Dass die Mannschaft Potential hat, hat sie in den fünfeinhalb Jahren zur Genüge nachgewiesen – gekrönt von der starken Saison 2017/2018 mit Rang fünf im Endklassement und dem ersten Platz in der Fairnesstabelle. Und das trotz namhafter Abgänge vor der Saison, allen voran Toptorjäger Jonas Gangl. „In den letzten Jahren konnten wir die Abgänge tatsächlich immer gut kompensieren und viele A-Jugendliche in die Mannschaft integrieren.“ Aber auch das „Probieren“ kam als Trainer der SG Selters nicht zu kurz, denn „ich kannte von der Jugend ja nur noch die Viererkette und kam dann nach Selters, wo noch mit Libero gespielt wurde. Also hieß es gleich in den ersten Trainingseinheiten: ‚Der Libero ist gestrichen, wir spielen jetzt mit Dreierkette.‘“ Über das 3-5-2 kam die Mannschaft von Uli Deisel dann zum 3-4-3, das prima funktioniert.

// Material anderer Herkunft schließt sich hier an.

/-- A READY secret with shares that agree becomes HELD; the rest of the round stays, but for the recomputations that a
key makes due (R173, R177). -/
theorem shamir_holds {v : Bytes} (hc : s.Carries k 0x05 p sp) (hon : s.OnRound sp im r)
    (hitem : (r.takeItems p .shamir 8).1 = [x]) (hkey : (s.roundKey? r 0 (some masterAu)).isSome = true)
    (hx : x.kind = 3)
    (hready : (if x.flag then (r.mask.secrets.getD x.slot .new).stateKey else
      (r.mask.secrets.getD x.slot .new).stateSelf) = 2)
    (hv : reconstruct (im.template sp.desc.cohort).threshold (r.sharesOf x.slot (if x.flag then 2 else 1)) = some v) :
    ∃ t q, exec (.shamir k) s = .next t ∧ t.round? sp.ctx sp.desc.cohort = some q ∧
      q.mask.secrets = (r.holdSecret (im.template sp.desc.cohort) x v).mask.secrets ∧
      q.mask.recompute = (r.holdSecret (im.template sp.desc.cohort) x v).mask.recompute ∧ q.sets = r.sets := by
  obtain ⟨-, q, hq, rfl⟩ := State.became_takesItems hon k p 8 .shamir
  have hoff := r.offLists_takeItems p .shamir 8
  have hsecrets : (r.takeItems p .shamir 8).2.mask.secrets = r.mask.secrets :=
    (congrArg (fun v : Round => v.mask.secrets) hoff :)
  have hshares : (r.takeItems p .shamir 8).2.sharesOf x.slot (if x.flag then 2 else 1) =
      r.sharesOf x.slot (if x.flag then 2 else 1) :=
    (congrArg (fun v : Round => v.sharesOf x.slot (if x.flag then 2 else 1)) hoff :)
  obtain ⟨-, q, hq, rfl⟩ := State.shamirItem_held (k := k) (t := im.template sp.desc.cohort) hq hx
    (by rw [hsecrets]; exact hready) (by rw [State.roundKey?_takesItems]; exact hkey) (by rw [hshares]; exact hv)
  refine ⟨_, _, exec_shamir_one hc hon hitem hx, hq, ?_, ?_, (congrArg Round.sets hoff :)⟩
  · exact (congrArg (fun w : Round => (w.holdSecret (im.template sp.desc.cohort) x v).mask.secrets) hoff :)
  · exact (congrArg (fun w : Round => (w.holdSecret (im.template sp.desc.cohort) x v).mask.recompute) hoff :)

/-- A READY secret that cannot be reconstructed becomes FAILED, and so VOID the tiles that need it (R54, R173). -/
theorem shamir_fails (hc : s.Carries k 0x05 p sp) (hon : s.OnRound sp im r)
    (hitem : (r.takeItems p .shamir 8).1 = [x]) (hkey : (s.roundKey? r 0 (some masterAu)).isSome = true)
    (hx : x.kind = 3) (hflag : x.flag = false) (hready : (r.mask.secrets.getD x.slot .new).stateSelf = 2)
    (hv : reconstruct (im.template sp.desc.cohort).threshold (r.sharesOf x.slot 1) = none) :
    ∃ t q, exec (.shamir k) s = .next t ∧ t.round? sp.ctx sp.desc.cohort = some q ∧
      q.mask.secrets = updAt r.mask.secrets x.slot (fun y => { y with stateSelf := 4 }) ∧
      (r.state ≠ .unmasking → q.sets = r.sets) ∧
      (r.state = .unmasking → ∀ j, j < r.sets.length → j ∈ r.needsSelf (im.template sp.desc.cohort) x.slot →
        (r.set j).unmask = 0 → (q.set j).unmask = 2 ∧ (q.set j).cause = 1) := by
  obtain ⟨-, q, hq, rfl⟩ := State.became_takesItems hon k p 8 .shamir
  have hoff := r.offLists_takeItems p .shamir 8
  generalize hu : (r.takeItems p .shamir 8).2 = u at hoff hq
  have hsecrets : u.mask.secrets = r.mask.secrets := (congrArg (fun v : Round => v.mask.secrets) hoff :)
  have hshares : u.sharesOf x.slot 1 = r.sharesOf x.slot 1 := (congrArg (fun v : Round => v.sharesOf x.slot 1) hoff :)
  have hstate : u.state = r.state := (congrArg Round.state hoff :)
  have hsets : u.sets = r.sets := (congrArg Round.sets hoff :)
  have hneeds : u.needsSelf (im.template sp.desc.cohort) x.slot = r.needsSelf (im.template sp.desc.cohort) x.slot :=
    (congrArg (fun v : Round => v.needsSelf (im.template sp.desc.cohort) x.slot) hoff :)
  obtain ⟨-, q, hq, rfl⟩ := State.shamirItem_failed (k := k) (t := im.template sp.desc.cohort) hq hx
    (by rw [hflag, hsecrets]; exact hready) (by rw [← hu, State.roundKey?_takesItems]; exact hkey)
    (by rw [hflag, if_neg Bool.false_ne_true, hshares]; exact hv)
  have hvoids := (u.loseSecret x).voids_voidTiles 1 (u.lostTiles (im.template sp.desc.cohort) x)
  refine ⟨_, _, exec_shamir_one hc hon hitem hx, hq, ?_, fun hno => ?_, fun hun j hj hneed hmasked => ?_⟩
  · rw [hvoids.frame, ← hsecrets]
    simp [Round.loseSecret, hflag]
  · rw [Round.lostTiles, hstate, if_pos hno]
    exact hsets
  · rw [Round.lostTiles, hstate, if_neg (not_not_intro hun), hflag, hneeds]
    refine Round.set_voidTiles 1 hneed (hsets ▸ hj) ?_
    rw [← hmasked]
    exact (congrArg (fun v : Round => (v.set j).unmask) hoff :)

Anteil daran hat natürlich auch Ulis Co-Trainer Patrick Jahn. „Nach drei Jahren habe ich gemerkt, dass ich etwas Entlastung brauche und habe selbst vorgeschlagen, mit Patrick ein Trainerteam zu bilden. Trotz schlechtem Start in die Saison 2016/2017 hat das bis heute auch super funktioniert – gerade nach diesem schwachen Start sind wir in der Rückrundentabelle auf Platz zwei gestürmt. Das war schon toll!“

Reisen, Triathlon und Marathon

Nun hat Uli also mehr Zeit für seine Hobbies. Da seine Frau Flugbegleiterin ist, gehen die beiden gerne gemeinsam auf Reisen. „Jetzt bin ich einfach flexibler und kann in Urlaub fahren, wann ich möchte“, freut sich Uli auf die kommende Freizeit. Am liebsten reist der Projektmanager bei einem Chemieunternehmen mit seiner Frau nach Südafrika. Dort hat er sich im März auch einen Traum erfüllt, indem er an der „Cape Town Cycle Tour“ teilgenommen hat. „Das ist das größte Jedermannradrennen der Welt mit mehr als 35.000 Teilnehmern und geht über 109 Kilometer.“ Ein Klacks für den Ausdauersportler Uli, der schon an einigen Triathlonrennen teilgenommen hat und bereits zweimal einen Marathon gelaufen ist. Konditionell haben ihm seine Spieler also so schnell nichts vorgemacht.

„Ein Bayern-Fan kommt mir nicht ins Haus“

Einer konnte ihm in seiner Laufbahn dann doch etwas vormachen: Sein Schwiegervater, der dem damaligen Bayern-Fan Uli klar zu verstehen gab, dass ihm ein Bayern-Anhänger nicht ins Haus käme. Also schwenkte Uli seiner Gattin zuliebe auf die Eintracht um. Die Eintracht findet er heute so gut, dass er sich sicher war, dass die Eintracht den Pokal holen würde gegen den FC Bayern. Also setzte er 50 Euro auf den Pokalsieg der Eintracht – das Ergebnis ist bekannt. Dank Neuner-Quote war Ulis Ausstand mehr als gesichert.

Für die Frankfurter war diese Saison übrigens – wie eingangs erwähnt auch für die Selterser – der größte Erfolg seit langer Zeit. Damit schließt sich also eigentlich sogar ein vierter Kreis – denn wie sein Kollege Niko Kovac sagt Uli seinem bisherigen Verein nach einem tollen Erfolg „Auf Wiedersehen“.

Lieber Uli, das flw24-Team wünscht dir alles Gute im Fußball-Ruhestand! Man sieht sich sicher auf dem einen oder anderen Sportplatz im Kreis!